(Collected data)
= = = =

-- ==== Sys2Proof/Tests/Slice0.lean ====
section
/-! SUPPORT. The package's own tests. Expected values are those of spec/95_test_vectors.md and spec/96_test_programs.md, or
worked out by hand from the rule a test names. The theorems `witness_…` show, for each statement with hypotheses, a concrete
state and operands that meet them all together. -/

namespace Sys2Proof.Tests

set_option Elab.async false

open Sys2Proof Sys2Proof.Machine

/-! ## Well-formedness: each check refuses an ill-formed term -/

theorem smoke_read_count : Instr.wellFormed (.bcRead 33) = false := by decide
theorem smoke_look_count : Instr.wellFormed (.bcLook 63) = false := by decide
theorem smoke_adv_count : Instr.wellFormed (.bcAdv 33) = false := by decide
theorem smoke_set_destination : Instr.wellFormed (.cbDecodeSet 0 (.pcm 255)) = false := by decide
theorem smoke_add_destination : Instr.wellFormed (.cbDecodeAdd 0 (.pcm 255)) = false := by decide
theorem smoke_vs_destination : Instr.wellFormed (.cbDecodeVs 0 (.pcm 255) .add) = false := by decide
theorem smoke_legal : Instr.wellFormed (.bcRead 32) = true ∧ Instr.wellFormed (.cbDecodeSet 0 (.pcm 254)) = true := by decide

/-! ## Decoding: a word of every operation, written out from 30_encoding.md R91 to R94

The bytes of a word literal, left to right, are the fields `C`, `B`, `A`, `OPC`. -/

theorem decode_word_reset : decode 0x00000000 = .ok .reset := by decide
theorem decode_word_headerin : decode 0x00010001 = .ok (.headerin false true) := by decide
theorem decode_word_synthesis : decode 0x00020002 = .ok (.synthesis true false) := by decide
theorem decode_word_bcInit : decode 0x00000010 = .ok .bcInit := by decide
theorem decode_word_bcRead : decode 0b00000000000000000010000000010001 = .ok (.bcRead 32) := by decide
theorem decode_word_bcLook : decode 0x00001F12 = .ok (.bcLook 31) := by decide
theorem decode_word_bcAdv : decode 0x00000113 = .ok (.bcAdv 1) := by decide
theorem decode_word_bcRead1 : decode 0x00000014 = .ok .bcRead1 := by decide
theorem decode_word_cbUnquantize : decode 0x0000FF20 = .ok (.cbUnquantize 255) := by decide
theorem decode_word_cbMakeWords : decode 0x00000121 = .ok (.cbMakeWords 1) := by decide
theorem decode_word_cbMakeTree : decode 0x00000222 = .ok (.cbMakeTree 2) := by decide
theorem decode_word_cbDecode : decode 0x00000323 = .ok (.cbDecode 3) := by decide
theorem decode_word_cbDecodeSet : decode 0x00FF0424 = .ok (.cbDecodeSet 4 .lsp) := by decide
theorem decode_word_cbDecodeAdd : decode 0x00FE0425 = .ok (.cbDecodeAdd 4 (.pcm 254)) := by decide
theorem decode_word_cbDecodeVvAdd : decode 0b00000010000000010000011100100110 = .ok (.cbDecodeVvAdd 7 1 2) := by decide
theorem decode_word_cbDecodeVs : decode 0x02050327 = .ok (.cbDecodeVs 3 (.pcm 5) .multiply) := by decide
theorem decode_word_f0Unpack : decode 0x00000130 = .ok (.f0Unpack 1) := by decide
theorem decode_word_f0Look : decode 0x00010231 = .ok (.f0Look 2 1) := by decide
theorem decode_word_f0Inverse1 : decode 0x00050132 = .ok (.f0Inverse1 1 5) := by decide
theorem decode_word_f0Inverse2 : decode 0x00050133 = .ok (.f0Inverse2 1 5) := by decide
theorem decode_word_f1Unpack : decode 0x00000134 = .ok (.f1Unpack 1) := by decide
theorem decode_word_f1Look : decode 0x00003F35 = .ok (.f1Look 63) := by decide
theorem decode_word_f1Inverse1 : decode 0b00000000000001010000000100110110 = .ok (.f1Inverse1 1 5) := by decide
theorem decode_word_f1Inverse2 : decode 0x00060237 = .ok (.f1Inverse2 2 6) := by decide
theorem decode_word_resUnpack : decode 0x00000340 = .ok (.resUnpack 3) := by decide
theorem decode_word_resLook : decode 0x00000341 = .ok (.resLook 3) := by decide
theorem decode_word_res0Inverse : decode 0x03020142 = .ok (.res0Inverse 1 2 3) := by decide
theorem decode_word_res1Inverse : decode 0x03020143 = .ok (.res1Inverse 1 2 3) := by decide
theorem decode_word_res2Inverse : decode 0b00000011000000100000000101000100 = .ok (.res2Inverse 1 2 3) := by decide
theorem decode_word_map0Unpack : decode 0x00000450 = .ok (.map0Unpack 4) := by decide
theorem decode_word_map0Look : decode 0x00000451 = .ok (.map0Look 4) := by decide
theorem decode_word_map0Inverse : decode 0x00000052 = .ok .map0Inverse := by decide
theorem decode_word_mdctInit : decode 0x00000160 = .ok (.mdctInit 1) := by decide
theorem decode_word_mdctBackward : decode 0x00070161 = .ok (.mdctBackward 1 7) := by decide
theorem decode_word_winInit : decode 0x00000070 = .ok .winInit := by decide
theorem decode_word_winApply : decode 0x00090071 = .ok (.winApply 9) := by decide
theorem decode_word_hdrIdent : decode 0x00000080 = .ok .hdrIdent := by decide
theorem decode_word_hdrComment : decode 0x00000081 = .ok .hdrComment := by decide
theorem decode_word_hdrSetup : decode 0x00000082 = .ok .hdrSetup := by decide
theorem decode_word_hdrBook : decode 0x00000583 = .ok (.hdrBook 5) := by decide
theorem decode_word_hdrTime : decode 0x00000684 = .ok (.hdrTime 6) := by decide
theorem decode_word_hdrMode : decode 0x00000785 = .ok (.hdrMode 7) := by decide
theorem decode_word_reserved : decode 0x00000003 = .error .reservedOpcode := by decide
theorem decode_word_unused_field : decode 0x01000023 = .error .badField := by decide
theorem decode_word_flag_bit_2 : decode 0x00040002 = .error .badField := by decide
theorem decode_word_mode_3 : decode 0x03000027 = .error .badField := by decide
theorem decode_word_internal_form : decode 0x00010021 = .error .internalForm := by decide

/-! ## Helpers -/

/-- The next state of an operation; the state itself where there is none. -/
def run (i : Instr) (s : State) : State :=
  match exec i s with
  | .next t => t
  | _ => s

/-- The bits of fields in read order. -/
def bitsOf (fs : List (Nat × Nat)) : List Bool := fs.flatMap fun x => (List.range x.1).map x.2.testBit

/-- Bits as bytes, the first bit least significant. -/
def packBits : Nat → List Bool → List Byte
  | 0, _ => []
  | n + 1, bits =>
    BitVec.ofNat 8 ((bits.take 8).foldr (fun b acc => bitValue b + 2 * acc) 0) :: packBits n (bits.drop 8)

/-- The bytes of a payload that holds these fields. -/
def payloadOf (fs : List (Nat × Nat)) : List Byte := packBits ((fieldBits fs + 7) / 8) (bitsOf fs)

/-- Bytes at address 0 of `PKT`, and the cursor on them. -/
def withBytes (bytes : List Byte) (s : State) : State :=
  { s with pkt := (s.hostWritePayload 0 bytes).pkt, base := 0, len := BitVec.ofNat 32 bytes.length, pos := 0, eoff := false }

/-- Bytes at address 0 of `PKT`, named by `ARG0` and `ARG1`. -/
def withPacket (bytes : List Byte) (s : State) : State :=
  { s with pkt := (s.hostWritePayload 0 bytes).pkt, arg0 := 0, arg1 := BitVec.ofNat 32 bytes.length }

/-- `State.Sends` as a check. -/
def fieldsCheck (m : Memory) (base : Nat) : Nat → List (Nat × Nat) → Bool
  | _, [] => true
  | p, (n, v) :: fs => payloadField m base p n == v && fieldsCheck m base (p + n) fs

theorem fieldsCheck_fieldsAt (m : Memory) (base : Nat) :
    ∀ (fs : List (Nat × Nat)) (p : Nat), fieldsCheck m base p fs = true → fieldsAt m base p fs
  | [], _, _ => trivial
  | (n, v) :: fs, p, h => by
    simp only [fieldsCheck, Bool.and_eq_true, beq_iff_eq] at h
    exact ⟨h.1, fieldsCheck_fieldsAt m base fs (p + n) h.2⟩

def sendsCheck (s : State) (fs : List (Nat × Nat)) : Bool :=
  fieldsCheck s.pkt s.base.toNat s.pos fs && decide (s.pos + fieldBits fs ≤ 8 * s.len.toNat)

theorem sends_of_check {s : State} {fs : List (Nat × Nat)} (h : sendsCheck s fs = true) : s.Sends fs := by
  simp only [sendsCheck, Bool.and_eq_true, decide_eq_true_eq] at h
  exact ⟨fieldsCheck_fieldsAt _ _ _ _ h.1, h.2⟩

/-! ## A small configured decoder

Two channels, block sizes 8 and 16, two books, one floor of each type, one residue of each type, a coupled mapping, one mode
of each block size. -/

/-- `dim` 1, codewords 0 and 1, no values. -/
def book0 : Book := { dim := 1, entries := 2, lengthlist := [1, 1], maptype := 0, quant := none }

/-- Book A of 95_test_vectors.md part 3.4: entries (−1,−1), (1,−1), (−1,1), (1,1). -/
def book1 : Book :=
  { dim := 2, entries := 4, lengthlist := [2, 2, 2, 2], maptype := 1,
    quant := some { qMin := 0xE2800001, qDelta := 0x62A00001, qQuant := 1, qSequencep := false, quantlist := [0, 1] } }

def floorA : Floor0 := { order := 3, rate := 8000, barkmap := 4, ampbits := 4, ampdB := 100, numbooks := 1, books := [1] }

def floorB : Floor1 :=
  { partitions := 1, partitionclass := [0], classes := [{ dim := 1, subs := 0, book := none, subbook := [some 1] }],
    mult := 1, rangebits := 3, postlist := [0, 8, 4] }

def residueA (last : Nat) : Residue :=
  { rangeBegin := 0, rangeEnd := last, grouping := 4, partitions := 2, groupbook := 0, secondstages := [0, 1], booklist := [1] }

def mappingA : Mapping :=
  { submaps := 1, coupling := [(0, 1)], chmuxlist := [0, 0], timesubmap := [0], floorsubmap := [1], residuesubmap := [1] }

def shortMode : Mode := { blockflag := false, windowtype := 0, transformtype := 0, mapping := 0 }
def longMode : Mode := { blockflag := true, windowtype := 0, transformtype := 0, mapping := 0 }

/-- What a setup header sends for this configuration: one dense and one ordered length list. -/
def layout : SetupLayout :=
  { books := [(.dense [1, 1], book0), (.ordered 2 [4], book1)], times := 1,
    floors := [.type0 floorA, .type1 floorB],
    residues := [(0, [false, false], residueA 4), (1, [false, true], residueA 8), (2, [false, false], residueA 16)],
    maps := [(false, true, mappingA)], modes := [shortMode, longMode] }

= = = =

• YOUR ASSIGNMENT: Transcribe the entries above word for word, from the first line through the line containing "The bytes of a word", and nothing else.

• COMPLETED EXERCISE:
-- ==== Sys2Proof/Tests/Slice0.lean ====
section
/-! SUPPORT. The package's own tests. Expected values are those of spec/95_test_vectors.md and spec/96_test_programs.md, or
worked out by hand from the rule a test names. The theorems `witness_…` show, for each statement with hypotheses, a concrete
state and operands that meet them all together. -/

namespace Sys2Proof.Tests

set_option Elab.async false

open Sys2Proof Sys2Proof.Machine

/-! ## Well-formedness: each check refuses an ill-formed term -/

theorem smoke_read_count : Instr.wellFormed (.bcRead 33) = false := by decide
theorem smoke_look_count : Instr.wellFormed (.bcLook 63) = false := by decide
theorem smoke_adv_count : Instr.wellFormed (.bcAdv 33) = false := by decide
theorem smoke_set_destination : Instr.wellFormed (.cbDecodeSet 0 (.pcm 255)) = false := by decide
theorem smoke_add_destination : Instr.wellFormed (.cbDecodeAdd 0 (.pcm 255)) = false := by decide
theorem smoke_vs_destination : Instr.wellFormed (.cbDecodeVs 0 (.pcm 255) .add) = false := by decide
theorem smoke_legal : Instr.wellFormed (.bcRead 32) = true ∧ Instr.wellFormed (.cbDecodeSet 0 (.pcm 254)) = true := by decide

/-! ## Decoding: a word of every operation, written out from 30_encoding.md R91 to R94

The bytes of a word literal, left to right, are the fields `C`, `B`, `A`, `OPC`. -/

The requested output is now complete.